Actual implementation can involve:
- Index lifecycle policies (in Elasticsearch).
- Object storage lifecycle rules (for Loki or archived indices).
- Automated deletion or movement of old data.
Scaling Considerations
The architecture scales horizontally by:
- Adding more collector pods (inherent via DaemonSets as node count grows).
- Scaling the log storage cluster:
- More Elasticsearch data nodes or more Loki ingesters/queriers.
- Using sharding strategies:
- Partitioning indices by time and category.
- Distributing queries across multiple backend nodes.
Key architectural trade-offs:
- Higher ingestion rates vs. resource consumption.
- Indexing depth and field cardinality vs. query performance.
- On-cluster storage vs. external / managed logging services.
Integration Points and Access Paths
Integration with the OpenShift Web Console
The logging architecture integrates with the console to provide:
- Pod log viewing:
- Stream or tail logs directly from running pods.
- When backed by a central store, also access older logs beyond the node’s local retention.
- Central log views:
- Cluster-wide or namespace-scoped log search (depending on configuration).
- Links from workloads or events to relevant logs.
From an architectural standpoint:
- The console communicates with the backend APIs (e.g., Loki, Elasticsearch) through authenticated, RBAC-aware endpoints.
- The user’s cluster permissions determine which logs can be queried.
External Logging and SIEM Systems
Many environments integrate OpenShift logs into existing enterprise logging platforms. Architecturally, this is enabled by:
- Log forwarders that send logs to:
- External Elasticsearch clusters.
- Syslog collectors (RFC-compliant).
- HTTP endpoints (for cloud logging or custom collectors).
- Format transformations:
- Normalize fields to match existing logging schemas.
- Wrap or encode messages as required by the target system.
The internal logging stack may:
- Act purely as a local cache/buffer before forwarding.
- Or be bypassed if all logs are sent directly to external systems.

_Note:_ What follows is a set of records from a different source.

-- ==== Sys2Proof/Laws/State.lean ====
section
/-! SUPPORT. What each update of the state does to each field, one lemma a field, true by definition: so no later proof
unfolds a record update. -/

namespace Sys2Proof.Machine

section writeReg

variable (s : State) (r : Reg) (v : Word)

@[simp] theorem State.writeReg_par : (s.writeReg r v).par = s.par := rfl
@[simp] theorem State.writeReg_regs :
    (s.writeReg r v).regs =
      if r = 0 then s.regs else s.regs.set r.toNat (trunc s.par.xlen v) r.isLt := rfl
@[simp] theorem State.writeReg_pc : (s.writeReg r v).pc = s.pc := rfl
@[simp] theorem State.writeReg_csrs : (s.writeReg r v).csrs = s.csrs := rfl
@[simp] theorem State.writeReg_coreState : (s.writeReg r v).coreState = s.coreState := rfl
@[simp] theorem State.writeReg_coreRun : (s.writeReg r v).coreRun = s.coreRun := rfl
@[simp] theorem State.writeReg_coreOwner : (s.writeReg r v).coreOwner = s.coreOwner := rfl
@[simp] theorem State.writeReg_caps : (s.writeReg r v).caps = s.caps := rfl
@[simp] theorem State.writeReg_tr : (s.writeReg r v).tr = s.tr := rfl
@[simp] theorem State.writeReg_mem : (s.writeReg r v).mem = s.mem := rfl
@[simp] theorem State.writeReg_regions : (s.writeReg r v).regions = s.regions := rfl
@[simp] theorem State.writeReg_req : (s.writeReg r v).req = s.req := rfl
@[simp] theorem State.writeReg_rsp : (s.writeReg r v).rsp = s.rsp := rfl
@[simp] theorem State.writeReg_log : (s.writeReg r v).log = s.log := rfl
@[simp] theorem State.writeReg_logLast : (s.writeReg r v).logLast = s.logLast := rfl
@[simp] theorem State.writeReg_tdState : (s.writeReg r v).tdState = s.tdState := rfl
@[simp] theorem State.writeReg_tdDeadline : (s.writeReg r v).tdDeadline = s.tdDeadline := rfl
@[simp] theorem State.writeReg_tdDlValid : (s.writeReg r v).tdDlValid = s.tdDlValid := rfl
@[simp] theorem State.writeReg_tdOut : (s.writeReg r v).tdOut = s.tdOut := rfl
@[simp] theorem State.writeReg_tdNow : (s.writeReg r v).tdNow = s.tdNow := rfl
@[simp] theorem State.writeReg_tdTimeout : (s.writeReg r v).tdTimeout = s.tdTimeout := rfl
@[simp] theorem State.writeReg_svcs : (s.writeReg r v).svcs = s.svcs := rfl
@[simp] theorem State.writeReg_notes : (s.writeReg r v).notes = s.notes := rfl
@[simp] theorem State.writeReg_env : (s.writeReg r v).env = s.env := rfl
@[simp] theorem State.writeReg_reply : (s.writeReg r v).reply = s.reply := rfl
@[simp] theorem State.writeReg_given : (s.writeReg r v).given = s.given := rfl
@[simp] theorem State.writeReg_pcVal : (s.writeReg r v).pcVal = s.pcVal := rfl
@[simp] theorem State.writeReg_readCsr (d : CsrNum) : (s.writeReg r v).readCsr d = s.readCsr d := rfl
@[simp] theorem State.writeReg_region (j : Nat) : (s.writeReg r v).region j = s.region j := rfl
@[simp] theorem State.writeReg_cap (j : Nat) : (s.writeReg r v).cap j = s.cap j := rfl
@[simp] theorem State.writeReg_svc (j : Nat) : (s.writeReg r v).svc j = s.svc j := rfl
@[simp] theorem State.writeReg_byte (a : Nat) : (s.writeReg r v).byte a = s.byte a := rfl
@[simp] theorem State.writeReg_trapReg (q : Reg) : (s.writeReg r v).trapReg q = s.trapReg q := rfl
@[simp] theorem State.writeReg_stale (h : Handle) : (s.writeReg r v).stale h = s.stale h := rfl
@[simp] theorem State.writeReg_reqFull : (s.writeReg r v).reqFull = s.reqFull := rfl

end writeReg

section setPc

variable (s : State) (v : Word)

@[simp] theorem State.setPc_par : (s.setPc v).par = s.par := rfl
@[simp] theorem State.setPc_regs : (s.setPc v).regs = s.regs := rfl
@[simp] theorem State.setPc_pc : (s.setPc v).pc = trunc s.par.xlen v := rfl
@[simp] theorem State.setPc_csrs : (s.setPc v).csrs = s.csrs := rfl
@[simp] theorem State.setPc_coreState : (s.setPc v).coreState = s.coreState := rfl
@[simp] theorem State.setPc_coreRun : (s.setPc v).coreRun = s.coreRun := rfl
@[simp] theorem State.setPc_coreOwner : (s.setPc v).coreOwner = s.coreOwner := rfl
@[simp] theorem State.setPc_caps : (s.setPc v).caps = s.caps := rfl
@[simp] theorem State.setPc_tr : (s.setPc v).tr = s.tr := rfl
@[simp] theorem State.setPc_mem : (s.setPc v).mem = s.mem := rfl
@[simp] theorem State.setPc_regions : (s.setPc v).regions = s.regions := rfl
@[simp] theorem State.setPc_req : (s.setPc v).req = s.req := rfl
@[simp] theorem State.setPc_rsp : (s.setPc v).rsp = s.rsp := rfl
@[simp] theorem State.setPc_log : (s.setPc v).log = s.log := rfl
@[simp] theorem State.setPc_logLast : (s.setPc v).logLast = s.logLast := rfl
@[simp] theorem State.setPc_tdState : (s.setPc v).tdState = s.tdState := rfl
@[simp] theorem State.setPc_tdDeadline : (s.setPc v).tdDeadline = s.tdDeadline := rfl
@[simp] theorem State.setPc_tdDlValid : (s.setPc v).tdDlValid = s.tdDlValid := rfl
@[simp] theorem State.setPc_tdOut : (s.setPc v).tdOut = s.tdOut := rfl
@[simp] theorem State.setPc_tdNow : (s.setPc v).tdNow = s.tdNow := rfl
@[simp] theorem State.setPc_tdTimeout : (s.setPc v).tdTimeout = s.tdTimeout := rfl
@[simp] theorem State.setPc_svcs : (s.setPc v).svcs = s.svcs := rfl
@[simp] theorem State.setPc_notes : (s.setPc v).notes = s.notes := rfl
@[simp] theorem State.setPc_env : (s.setPc v).env = s.env := rfl
@[simp] theorem State.setPc_reply : (s.setPc v).reply = s.reply := rfl
@[simp] theorem State.setPc_given : (s.setPc v).given = s.given := rfl
@[simp] theorem State.setPc_readReg (q : Reg) : (s.setPc v).readReg q = s.readReg q := rfl
@[simp] theorem State.setPc_readCsr (d : CsrNum) : (s.setPc v).readCsr d = s.readCsr d := rfl
@[simp] theorem State.setPc_region (j : Nat) : (s.setPc v).region j = s.region j := rfl
@[simp] theorem State.setPc_cap (j : Nat) : (s.setPc v).cap j = s.cap j := rfl
@[simp] theorem State.setPc_svc (j : Nat) : (s.setPc v).svc j = s.svc j := rfl
@[simp] theorem State.setPc_byte (a : Nat) : (s.setPc v).byte a = s.byte a := rfl
@[simp] theorem State.setPc_trapReg (q : Reg) : (s.setPc v).trapReg q = s.trapReg q := rfl
@[simp] theorem State.setPc_stale (h : Handle) : (s.setPc v).stale h = s.stale h := rfl
@[simp] theorem State.setPc_reqFull : (s.setPc v).reqFull = s.reqFull := rfl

Security and Compliance Aspects of the Architecture
While detailed security topics belong to security chapters, the logging architecture structurally supports:
- Secure transport:
- TLS between collectors and backends.
- Mutually authenticated connections when required.
- Access control:
- Backend roles and tenants aligned with Kubernetes RBAC.
- Separate endpoints or tenants for audit logs.
- Immutability:
- Restricted modification/deletion of audit indices.
- Append-only write patterns in backends like Loki.
Architectural choices here are driven by:
- Regulatory requirements (e.g., log tamper evidence).
- Organizational policies on who can access which log categories.
High-Level Data Flow Summary
Bringing the pieces together, a typical OpenShift logging data flow looks like:
- Log generation
- Containers, nodes, control-plane components, and APIs emit logs.
- Collection on nodes
- A daemonset collector reads log files or streams and attaches metadata.
- Classification and routing
- Logs are classified as application, infrastructure, or audit.
- Routing pipelines decide destinations and apply transformations.
- Transmission
- Logs are sent over secure channels to:
- Internal logging backend(s).
- External log receivers and SIEM tools.
- Storage and indexing
- Backends store logs partitioned by time, category, and tenant.
- Indices or streams are managed by lifecycle and retention policies.
- Access and analysis
- Users and operators query logs via:
- OpenShift web console.
- CLI tools.
- Backend-native interfaces like Kibana or Grafana.
- RBAC and backend permissions govern visibility.
This logical architecture ensures that, as clusters and workloads scale, logs remain centralized, searchable, and governed according to organizational policies.